On 21st October, 1967, seven of the men were found guilty of conspiring to deprive Goodman, Schwerner and Chaney of their civil rights and sentenced to prison terms ranging from three to ten years. This included James Jordon (4 years) and Cecil Price (6 years) but Sheriff Lawrence Rainey was acquitted.
Civil Rights activists led by Ruth Schwerner-Berner, the former wife of Michael Schwerner and Ben Chaney, the brother of James Chaney, continued to campaign for the men to be charged with murder. Eventually, it was decided to charge Edgar Ray Killen, a Ku Klux Klan member and part-time preacher, with more serious offences related to this case. On June 21, 2005, the forty-first anniversary of the crime, Killen was found guilty of the manslaughter of the three men.
Primary Sources
(1) Erskine Caldwell, You Have Seen Their Faces (1937)
Mississippi: The white farmer has not always been the lazy, slipshod, good-for-nothing person that he is frequently described as being. Somewhere in his span of life he became frustrated. He felt defeated. He felt the despair and dejection that comes from defeat. He was made aware of the limitations of life imposed upon those unfortunate enough to be made slaves of sharecropping. Out of his predicament grew desperation, out of desperation grew resentment. His bitterness was a taste his tongue would always know.
In a land that has long been glorified in the supremacy of the white race, he directed his resentment against the black man. His normal instincts became perverted. He became wasteful and careless. He became bestial. He released his pent-up emotions by lynching the black man in order to witness the mental and physical suffering of another human being. He became cruel and inhuman in everyday life as his resentment and bitterness increased. He released his energy from day to day by beating mules and dogs, by whipping and kicking an animal into insensibility or to death. When his own suffering was more than he could stand, he could live only by witnessing the suffering of others.
(2) Jonathan Steele, Summer of Hate, The Guardian (18th June, 1964)
The voice on the line was polite but insistent. The FBI was conducting a nationwide manhunt for three men who had disappeared in Mississippi. My car had been found abandoned in suspicious circumstances in nearby Louisiana. Would I come immediately to explain why, and whether I knew anything about the men?
The phone call was unnerving even though I had nothing to hide, and I hastened to obey the summons. Of course I knew that the men had gone missing: the case was rocking America that summer, exactly 40 years ago. America's turbulent civil rights decade was at its height and the missing men were three volunteer activists who had been helping black people stand up for their rights and register to vote in the Deep South's most violent state. They had been arrested by the deputy sheriff of Neshoba county on June 21, held for a few hours, and released after dark. Two days later their burned-out station wagon was discovered on a lonely road, but the men were nowhere to be found.

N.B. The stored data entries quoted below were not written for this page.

/-- What a delivered CHUNK stores, whichever way it is taken (R180, R186). -/
theorem storesIn_chunk {s u t : State} {h : Hdr} {c : ChunkSub} {lines : List Line} (hgot : Got s h (.chunk c lines []) u)
    (ht : execChunk h c lines s = .next t) : StoresIn (slotLine c.slot (64 * c.line)) lines.length u t := by
  have hput := u.storesIn_putChunk c.slot c.line (u.clear h 2 lines) (framePoison h lines.length)
  have hcopy := u.storesIn_putCopy c (u.clear h 2 lines) (framePoison h lines.length)
  rw [State.length_clear] at hput hcopy
  simp only [execChunk, show s.rx h (.chunk c lines []) false = (u, true) from hgot] at ht
  split at ht
  · cases ht; exact .of_mem_eq rfl
  · split at ht
    · cases ht
    · injection ht with ht
      subst ht
      split
      · split
        · exact hput.trans (.trans (.of_mem_eq (State.modPlace_mem ..)) (.of_fr (fr_ackChunks in_self fr_refl) rfl))
        · exact .of_mem_eq rfl
      · split
        · exact hcopy.trans (.of_fr (fr_send in_self fr_refl ..) rfl)
        · exact .of_mem_eq rfl

/-- What a delivered META frame stores, where none of its entries empties a slot (R274). -/
theorem storesIn_metaFrame {s u t : State} {h : Hdr} {part off : Nat} {lines : List Line} {upds : List MetaUpd}
    (hgot : Got s h (.metaArea part off lines upds) u) (ht : execMetaFrame h part off (lines, upds) s = .next t)
    (hupds : ∀ e ∈ upds, ∀ n sp, e ≠ .slot n none sp) :
    StoresIn (32768 * (u.extents - metaExtents u.extents) + off) lines.length u t := by
  simp only [execMetaFrame, show s.rx h (.metaArea part off lines upds) false = (u, true) from hgot] at ht
  split at ht
  · cases ht; exact .of_mem_eq rfl
  · split at ht
    · cases ht
    · injection ht with ht
      subst ht
      refine StoresIn.trans ?_ (.trans (.foldl (fun s e he => .of_mem_eq (s.applyUpd_mem (hupds e he))) _) (.of_fr (fr_ranksGone in_self fr_refl) rfl))
      have hlines := StoresIn.foldl_putLine (n := (u.clear h 2 lines).length) (fun i => rfl) (fun i => nth (u.clear h 2 lines) i 0)
        (fun i => h.poison.testBit i) (ln := 32768 * (u.extents - metaExtents u.extents) + off) u
      rw [State.length_clear] at hlines ⊢
      split
      · exact hlines.trans (.of_fr (fr_emptyMeta in_self fr_refl) rfl)
      · exact hlines

/-- Settles O10: each store reaches the lines its meaning computes, and all that goes with it leaves memory alone. -/
theorem storesKeepOtherBytes : Obligations.StoresKeepOtherBytes := by
  unfold Obligations.StoresKeepOtherBytes
  refine ⟨?applied, ?mirrored, ?restored, ?chunk, ?metaArea⟩
  case applied =>
    intro s slot key off v be poison tag atomic write cause a ha
    rw [State.applyLine_mem, Memory.read_setLine_outside _ _ ha]
  case mirrored =>
    intro s ln v be poison a ha
    rw [State.mirrorLine_mem, Memory.read_setLine_outside _ _ ha]
  case restored => exact fun s g b bad a ha => (s.storesIn_putGranule g b bad).outside a ha
  case chunk => exact fun s u t h c lines a hgot ht ha => (storesIn_chunk hgot ht).outside a ha
  case metaArea => exact fun s u t h part off lines upds a hgot ht hupds ha => (storesIn_metaFrame hgot ht hupds).outside a ha

end Sys2Proof.Machine

/-! SUPPORT. The rules that the statements of management share: what a served message, a permitted write and a delivered frame come down to, and which
parts the plain updaters change. Then the dictionary, its transfers, saved sets and grants, MCTP control and forwarding. -/

namespace Sys2Proof.Machine

open Laws Claims

/-! ### What only some parts change -/

theorem OnlyChanges.mono {ps qs : List Part} {s t : State} (h : OnlyChanges ps s t) (hsub : ∀ p ∈ ps, p ∈ qs) : OnlyChanges qs s t :=
  ⟨h.1, h.2.1, fun p hp => h.2.2 p fun hps => hp (hsub p hps)⟩

theorem OnlyChanges.trans {ps : List Part} {s t u : State} (h : OnlyChanges ps s t) (k : OnlyChanges ps t u) : OnlyChanges ps s u :=
  ⟨k.1.trans h.1, k.2.1.trans h.2.1, fun p hp => same_trans (h.2.2 p hp) (k.2.2 p hp)⟩

/-- A command keeps to the parts that `touches` lists for it (O7). -/
theorem onlyChanges_of_exec {c : Instr} {s t : State} (h : exec c s = .next t) : OnlyChanges (touches c) s t := onlyChanges_of_frParts (fr_of_exec h)

section Updaters
variable (s : State)

theorem onlyChanges_emit (o : Output) : OnlyChanges [.out] s (s.emit o) := onlyChanges_of_frParts (fr_emit (by exact rfl) fr_refl o)
theorem onlyChanges_modDict (f : Dict → Dict) : OnlyChanges [.dict] s (s.modDict f) := onlyChanges_of_frParts (fr_modDict (by exact rfl) fr_refl f)
theorem onlyChanges_modPower (f : Power → Power) : OnlyChanges [.power] s (s.modPower f) := onlyChanges_of_frParts (fr_modPower (by exact rfl) fr_refl f)
theorem onlyChanges_modHost (f : HostSt → HostSt) : OnlyChanges [.host] s (s.modHost f) := onlyChanges_of_frParts (fr_modHost (by exact rfl) fr_refl f)
theorem onlyChanges_modSteward (f : Steward → Steward) : OnlyChanges [.steward] s (s.modSteward f) :=
  onlyChanges_of_frParts (fr_modSteward (by exact rfl) fr_refl f)
theorem onlyChanges_modDram (f : Dram → Dram) : OnlyChanges [.dram] s (s.modDram f) := onlyChanges_of_frParts (fr_modDram (by exact rfl) fr_refl f)
theorem onlyChanges_raise (src cause : Nat) (detail : Bytes) : OnlyChanges [.recorder] s (s.raise src cause detail) :=
  onlyChanges_of_frParts (fr_raise (by exact rfl) fr_refl src cause detail)

end Updaters

/-! ### Messages, writes and frames -/

section Rules
variable {s : State} {rq : Req}

/-- A message that the device takes as its own is given to its service (R65 to R70, R74). -/
theorem State.onMsg_of_served {m : DictMsg} (h : Served s rq m) (f : State → State) : s.onMsg rq m f = f (s.touch rq) := by
  obtain ⟨hanswers, hwhole, hform, hroom, htarget⟩ := h
  have hhere : (m.fwd && m.target != 0xFFFF && m.target != s.pool.number) = false := by
    rcases htarget with h | h | h <;> simp [h]
  simp only [State.onMsg, hanswers, hwhole, hform, Nat.not_le.mpr hroom, State.touch_pool, hhere, Bool.not_true, Bool.false_eq_true, if_false]

/-- A write that passes its checks acts, and its answer carries the act's status. -/
theorem State.writeObj_of_mayWrite {idx sub : Nat} {b : Bytes} (h : MayWrite s rq idx sub b) (tag : Nat) (act : State → State × Nat) :
    s.writeObj rq tag idx sub (tyCode idx sub) b act = (act (s.touch rq)).1.respond rq (writeResp tag idx sub (act (s.touch rq)).2) := by
  obtain ⟨hroom, hpasses⟩ := h
  simp only [State.writeObj, hpasses, lowest, if_neg (Nat.not_le.mpr hroom), if_true]

theorem State.onFrame_of_got {h : Hdr} {b : FBody} {u : State} (hgot : Got s h b u) (f : State → State) : s.onFrame h b f = f u := by
  simp only [State.onFrame, show s.rx h b false = (u, true) from hgot, if_true]

theorem State.onPlace_of_gotPlace {h : Hdr} {code : Nat} {m : PMsg} {u : State} (hgot : GotPlace s h code m u) (f : State → State) :
    s.onPlace h code m f = (f u).advanceWorks := by
  obtain ⟨hgot, hserves⟩ := hgot
  rw [State.onPlace, State.onFrame_of_got hgot, if_pos hserves]

end Rules

/-! ### What a request leaves in its requester's slot (R50, R62) -/

section Touch
variable (s : State) (rq : Req)

@[simp] theorem State.slotOf_modSlot (n : Nat) {f : Requester → Requester} (hf : ∀ r, (f r).rq = r.rq) : (s.modSlot n f).slotOf rq = s.slotOf rq := by
  have hfind : ∀ l : List (Nat × Requester), ((l.map fun e => if e.1 = n then (n, f e.2) else e).find? fun e => e.2.rq == rq).map Prod.fst =
      (l.find? fun e => e.2.rq == rq).map Prod.fst := by
    intro l
    induction l with
    | nil => rfl
    | cons e l ih => by_cases he : e.1 = n <;> by_cases hr : (e.2.rq == rq) = true <;> simp_all
  exact hfind s.dict.slots

@[simp] theorem State.slotOf_touch (r : Req) : (s.touch r).slotOf rq = s.slotOf rq := by
  unfold State.touch
  split
  · exact s.slotOf_modSlot _ _ (fun _ => rfl)
  · rfl

/-- A request changes the table of requesters and nothing else of the dictionary. -/
theorem State.touch_dict : ∃ slots, (s.touch rq).dict = { s.dict with slots := slots } := by
  unfold State.touch
  split <;> exact ⟨_, rfl⟩

@[simp] theorem State.touch_saving : (s.touch rq).dict.saving = s.dict.saving := by obtain ⟨_, h⟩ := s.touch_dict rq; rw [h]
@[simp] theorem State.touch_savedA : (s.touch rq).dict.savedA = s.dict.savedA := by obtain ⟨_, h⟩ := s.touch_dict rq; rw [h]
@[simp] theorem State.touch_savedB : (s.touch rq).dict.savedB = s.dict.savedB := by obtain ⟨_, h⟩ := s.touch_dict rq; rw [h]
@[simp] theorem State.touch_fwds : (s.touch rq).dict.fwds = s.dict.fwds := by obtain ⟨_, h⟩ := s.touch_dict rq; rw [h]
@[simp] theorem State.touch_refuseUntil : (s.touch rq).dict.refuseUntil = s.dict.refuseUntil := by obtain ⟨_, h⟩ := s.touch_dict rq; rw [h]
@[simp] theorem State.touch_pwSet : (s.touch rq).dict.pwSet = s.dict.pwSet := by obtain ⟨_, h⟩ := s.touch_dict rq; rw [h]
@[simp] theorem State.touch_pwSalt : (s.touch rq).dict.pwSalt = s.dict.pwSalt := by obtain ⟨_, h⟩ := s.touch_dict rq; rw [h]
@[simp] theorem State.touch_pwHash : (s.touch rq).dict.pwHash = s.dict.pwHash := by obtain ⟨_, h⟩ := s.touch_dict rq; rw [h]
@[simp] theorem State.touch_newest : (s.touch rq).dict.newest = s.dict.newest := by obtain ⟨_, h⟩ := s.touch_dict rq; rw [h]; rfl

@[simp] theorem State.touch_fresh : (s.touch rq).fresh = s.fresh := by
  unfold State.touch
  split <;> rfl

@[simp] theorem State.outstandingOf_touch : (s.touch rq).outstandingOf rq = s.outstandingOf rq := by
  simp only [State.outstandingOf, State.slotOf_touch, State.outstanding, State.touch_fwds, State.waitsFor, State.touch_host]

end Touch

/-! ### Reads (R48, R69, R71, R73) -/

/-- Settles O16. -/
theorem dictionaryReadsAnswer : Obligations.DictionaryReadsAnswer := by
  unfold Obligations.DictionaryReadsAnswer
  refine ⟨?read, ?segment, ?abort, ?describe, ?enumerate, ?idle⟩
  case read =>
    intro s rq m hserved hop hpasses htype halive hshort
    refine ⟨_, ?_, rfl⟩
    simp only [exec, execDictRead, State.onMsg_of_served hserved, hop, if_true, State.serveRead, hpasses, htype, halive, hshort, fails, lowest, valueResp]
    simp
  case segment =>
    intro s rq m x hserved hop hopen hnext hmore
    simp only [exec, execDictReadSegment, State.onMsg_of_served hserved, hop, if_true, State.serveReadSegment, hopen, hnext, if_neg (Nat.not_le.mpr hmore),
      State.touch_now]
  case abort =>
    intro s rq m hserved hop
    simp only [exec, execDictAbortTransfer, State.onMsg_of_served hserved, hop, if_true]
  case describe =>
    intro s rq m b hserved hop hdesc
    simp only [exec, execDictDescribe, State.onMsg_of_served hserved, hop, ne_eq, not_true_eq_false, if_false, hdesc]
  case enumerate =>
    intro s rq m i hserved hop hnext
    simp only [exec, execDictEnumerate, State.onMsg_of_served hserved, hop, ne_eq, not_true_eq_false, if_false, hnext]
  case idle =>
    intro s rq tag x hx hrq htag hidle
    have hany : s.dict.xfers.any (fun x => x.rq == rq && x.tag == tag && s.elapsed x.lastUse (s.setting 0x1F20 2)) = true :=
      List.any_eq_true.mpr ⟨x, hx, by simp [hrq, htag, State.elapsed, hidle]⟩
    simp only [exec, execTransferIdleTimeout, hany, if_true]

/-! ### Writes (R46, R47, R52, R72) -/

/-- An object of the dictionary has bytes of its own type's length where a write of it passes the checks, so the object's own rules are asked too. -/
theorem State.serveWrite_of_passes {s : State} {rq : Req} {m : DictMsg} {o : Obj} (hcmd : m.index ≠ 0x1F00) (hpw : m.index ≠ 0x1F10)
    (hobj : objFind m.index m.sub = some o) (hpasses : s.writeFails rq m.index m.sub m.type m.value = [])
    (hrules : s.ruleFails m.index m.sub m.value = []) :
    s.serveWrite rq m =
      if o.acc = .rwc then (s.stage rq (okey m.index m.sub) m.value).1.respond rq (refuse m (s.stage rq (okey m.index m.sub) m.value).2)
      else match s.rowWrite rq m.tag m.index m.sub m.value with
        | some t => t
        | none => (s.plainWrite rq m.index m.sub m.value).1.respond rq (refuse m (s.plainWrite rq m.index m.sub m.value).2) := by
  have hbad : lowest (s.writeFails rq m.index m.sub m.type m.value ++ (if o.ty.lenOk m.value.length then s.ruleFails m.index m.sub m.value else [])) = St.ok := by
    rw [hpasses, hrules, ite_self]
    rfl
  unfold State.serveWrite
  simp only [hobj, hbad, ne_eq, not_true_eq_false, if_false, Option.map_some, Option.some.injEq]
  split
  case h_8 => rfl
  all_goals simp_all only [ne_eq, not_true_eq_false]

/-- Settles O17. -/
theorem dictionaryWritesAct : Obligations.DictionaryWritesAct := by
  unfold Obligations.DictionaryWritesAct
  refine ⟨?staged, ?plain, ?segment, ?image, ?commit, ?discard, ?stageTimeout, ?slotTimeout⟩
  case staged =>
    intro s rq m o hserved hop hcmd hpw hobj hacc hpasses hrules
    simp only [exec, execDictWrite, State.onMsg_of_served hserved, hop, if_true, State.serveWrite_of_passes hcmd hpw hobj hpasses hrules, hacc]
  case plain =>
    intro s rq m o hserved hop hcmd hpw hobj hacc hpasses hrules hrow
    simp only [exec, execRegisterWrite, State.onMsg_of_served hserved, hop, if_true, State.serveWrite_of_passes hcmd hpw hobj hpasses hrules, hacc, if_false,
      hrow]
  case segment =>
    intro s rq m x hserved hop hopen hnext htotal hmore hlen hkey
    rw [hnext] at hlen
    have hgood : segmentBad x m = false := by simp [segmentBad, hnext, htotal, hmore, hlen, hlen.le]
    simp only [exec, execDictWriteSegment, State.onMsg_of_served hserved, hop, if_true, State.serveWriteSegment, hopen, State.takeSegment, hgood, hmore, hkey,
      Bool.false_eq_true, if_false, State.touch_now]
  case image =>
    intro s rq m x checksOk programOk version interface size hserved hop hopen hkey hnext htotal hmore hlen
    rw [hnext] at hlen
    have hgood : segmentBad x m = false := by simp [segmentBad, hnext, htotal, hmore, hlen]
    simp only [exec, execImageLoad, State.onMsg_of_served hserved, hop, if_true, State.serveWriteSegment, hopen, State.takeSegment, hgood, hmore, hkey,
      Bool.false_eq_true, if_false, State.segmentsWhole]
  case commit =>
    intro s rq tag n set hroom hslot hset hne hpasses hfree
    have hwaits : (((s.touch rq).commitDone n St.ok 0).applySet rq tag set).host.sess.any (fun e => e.2.waiter.contains (rq, tag)) = false := by
      rw [List.any_eq_false]
      exact fun e he => by simpa using hfree e he
    simp only [exec, execCommit, if_neg (Nat.not_le.mpr hroom), State.commitNow, hslot, hset, Option.getD_some, hne, if_false, hpasses, ne_eq,
      not_true_eq_false, hwaits, Bool.false_eq_true]
  case discard =>
    intro s rq tag n hput hslot
    simp only [exec, execDiscardStaged, State.writeNum_of_mayPut tag _ hput, State.discardSet, hslot]
  case stageTimeout =>
    intro s n r hslot hne hold
    simp only [exec, execStageTimeout, hslot, hne, State.elapsed, hold, ne_eq, not_false_eq_true, decide_true, and_self, if_true]
  case slotTimeout =>
    intro s n r hslot hfree hold
    simp only [exec, execRequesterSlotTimeout, hslot, hfree, State.elapsed, hold, decide_true, Bool.not_false, Bool.and_self, if_true]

James Chaney, 21, was a black Mississippian from Meridian, a city in the eastern part of the state. Micky Schwerner, 24, was a Jewish activist from New York City who had spent four months in Meridian, running various civil rights projects. Andrew Goodman, 20, came from an upper-middle-class New York family, and had arrived in Mississippi only the day before he went missing. Their terrible story was later turned into a film, Mississippi Burning.
The three activists had disappeared a few hours after a cavalcade of 200 young people arrived in Mississippi for what was called the Freedom Summer. The term "human shields" was not yet in vogue but that is what we were. The idea was that as outsiders we might shame Mississippi's police and sheriffs into reducing their brutality. With the exception of a handful of foreigners such as myself, the roughly 800 volunteers were American - mostly students from prestigious Ivy League universities and other private colleges. We had to bring $500 for use as bail money in the very probable case of being arrested on trumped-up or minor charges.
There were a few middle-class blacks but the majority were affluent whites, and firm believers in the American dream. In the deep south they were vilified as "outside agitators", as though they had no business to be there. They discovered another America, a society in which they were indeed foreigners. Here was a state where blacks made up 45% of the population but only 6% had managed to overcome the poll taxes, the unfairly administered literacy tests and violent reprisals, just to get on the register to exercise their American right to vote.
(3) Rita Schwerner, interviewed by William Bradford Huie for his book Three Lives for Mississippi (1964)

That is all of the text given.